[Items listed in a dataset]
++++++++

-- ==== Sys2Proof/Machine/Memory.lean ====
section
/-! DEFINITION. The memory (20_memory.md): the bytes that differ from what an unlisted byte reads as, in one
canonical form (addresses strictly rising, no byte equal to the unlisted one), so that equal memories are
equal data. -/

namespace Sys2Proof.Machine

/-- Memory as a list of (address, byte) pairs (10_state.md R34). -/
abbrev Memory := List Host.Cell

/-- What a byte that nothing has written reads as. DESIGN CHOICE (log 7): 10_state.md R37 leaves it unspecified. -/
def unlistedByte : Byte := 0

/-- The byte at an address (20_memory.md R50). -/
def Memory.read : Memory → Nat → Byte
  | [], _ => unlistedByte
  | (b, v) :: m, a => if a = b then v else Memory.read m a

/-- Store one byte; storing the unlisted byte takes the entry out. -/
def Memory.write : Memory → Nat → Byte → Memory
  | [], a, v => if v = unlistedByte then [] else [(a, v)]
  | (b, u) :: m, a, v =>
    if a < b then (if v = unlistedByte then (b, u) :: m else (a, v) :: (b, u) :: m)
    else if a = b then (if v = unlistedByte then m else (a, v) :: m)
    else (b, u) :: Memory.write m a v

/-- The little-endian number in the `n` bytes from `a` on: the sum of mem[a + k] * 256^k (20_memory.md R52). -/
def Memory.readLE (m : Memory) (a : Nat) : Nat → Nat
  | 0 => 0
  | n + 1 => (m.read a).toNat + 256 * Memory.readLE m (a + 1) n

/-- Store the low 8 * `n` bits of `v` little-endian from `a` on (20_memory.md R53). -/
def Memory.writeLE (m : Memory) (a : Nat) : Nat → Nat → Memory
  | 0, _ => m
  | n + 1, v => Memory.writeLE (m.write a (BitVec.ofNat 8 v)) (a + 1) n (v / 256)

/-- Store a sequence of bytes from `a` on. -/
def Memory.writeBytes (m : Memory) (a : Nat) : List Byte → Memory
  | [] => m
  | b :: bs => Memory.writeBytes (m.write a b) (a + 1) bs

/-- The canonical form: addresses strictly rising, no entry equal to the unlisted byte. -/
abbrev Memory.wf (m : Memory) : Prop :=
  m.Pairwise (fun x y => x.1 < y.1) ∧ ∀ c ∈ m, c.2 ≠ unlistedByte

/-- Every listed address is below `n` (20_memory.md R50: the bytes present are 0 .. MEMSIZE-1). -/
abbrev Memory.below (m : Memory) (n : Nat) : Prop := ∀ c ∈ m, c.1 < n

end Sys2Proof.Machine
end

++++++++

# TRY IT
Write out, from the lines above, only those from the line with "else [(a, v)]" to the line with "abbrev Memory.below (m", exactly as given, including the first and the last.

# EXERCISE RESULT
  | [], a, v => if v = unlistedByte then [] else [(a, v)]
  | (b, u) :: m, a, v =>
    if a < b then (if v = unlistedByte then (b, u) :: m else (a, v) :: (b, u) :: m)
    else if a = b then (if v = unlistedByte then m else (a, v) :: m)
    else (b, u) :: Memory.write m a v

/-- The little-endian number in the `n` bytes from `a` on: the sum of mem[a + k] * 256^k (20_memory.md R52). -/
def Memory.readLE (m : Memory) (a : Nat) : Nat → Nat
  | 0 => 0
  | n + 1 => (m.read a).toNat + 256 * Memory.readLE m (a + 1) n

/-- Store the low 8 * `n` bits of `v` little-endian from `a` on (20_memory.md R53). -/
def Memory.writeLE (m : Memory) (a : Nat) : Nat → Nat → Memory
  | 0, _ => m
  | n + 1, v => Memory.writeLE (m.write a (BitVec.ofNat 8 v)) (a + 1) n (v / 256)

/-- Store a sequence of bytes from `a` on. -/
def Memory.writeBytes (m : Memory) (a : Nat) : List Byte → Memory
  | [] => m
  | b :: bs => Memory.writeBytes (m.write a b) (a + 1) bs

/-- The canonical form: addresses strictly rising, no entry equal to the unlisted byte. -/
abbrev Memory.wf (m : Memory) : Prop :=
  m.Pairwise (fun x y => x.1 < y.1) ∧ ∀ c ∈ m, c.2 ≠ unlistedByte

/-- Every listed address is below `n` (20_memory.md R50: the bytes present are 0 .. MEMSIZE-1). -/
abbrev Memory.below (m : Memory) (n : Nat) : Prop := ∀ c ∈ m, c.1 < n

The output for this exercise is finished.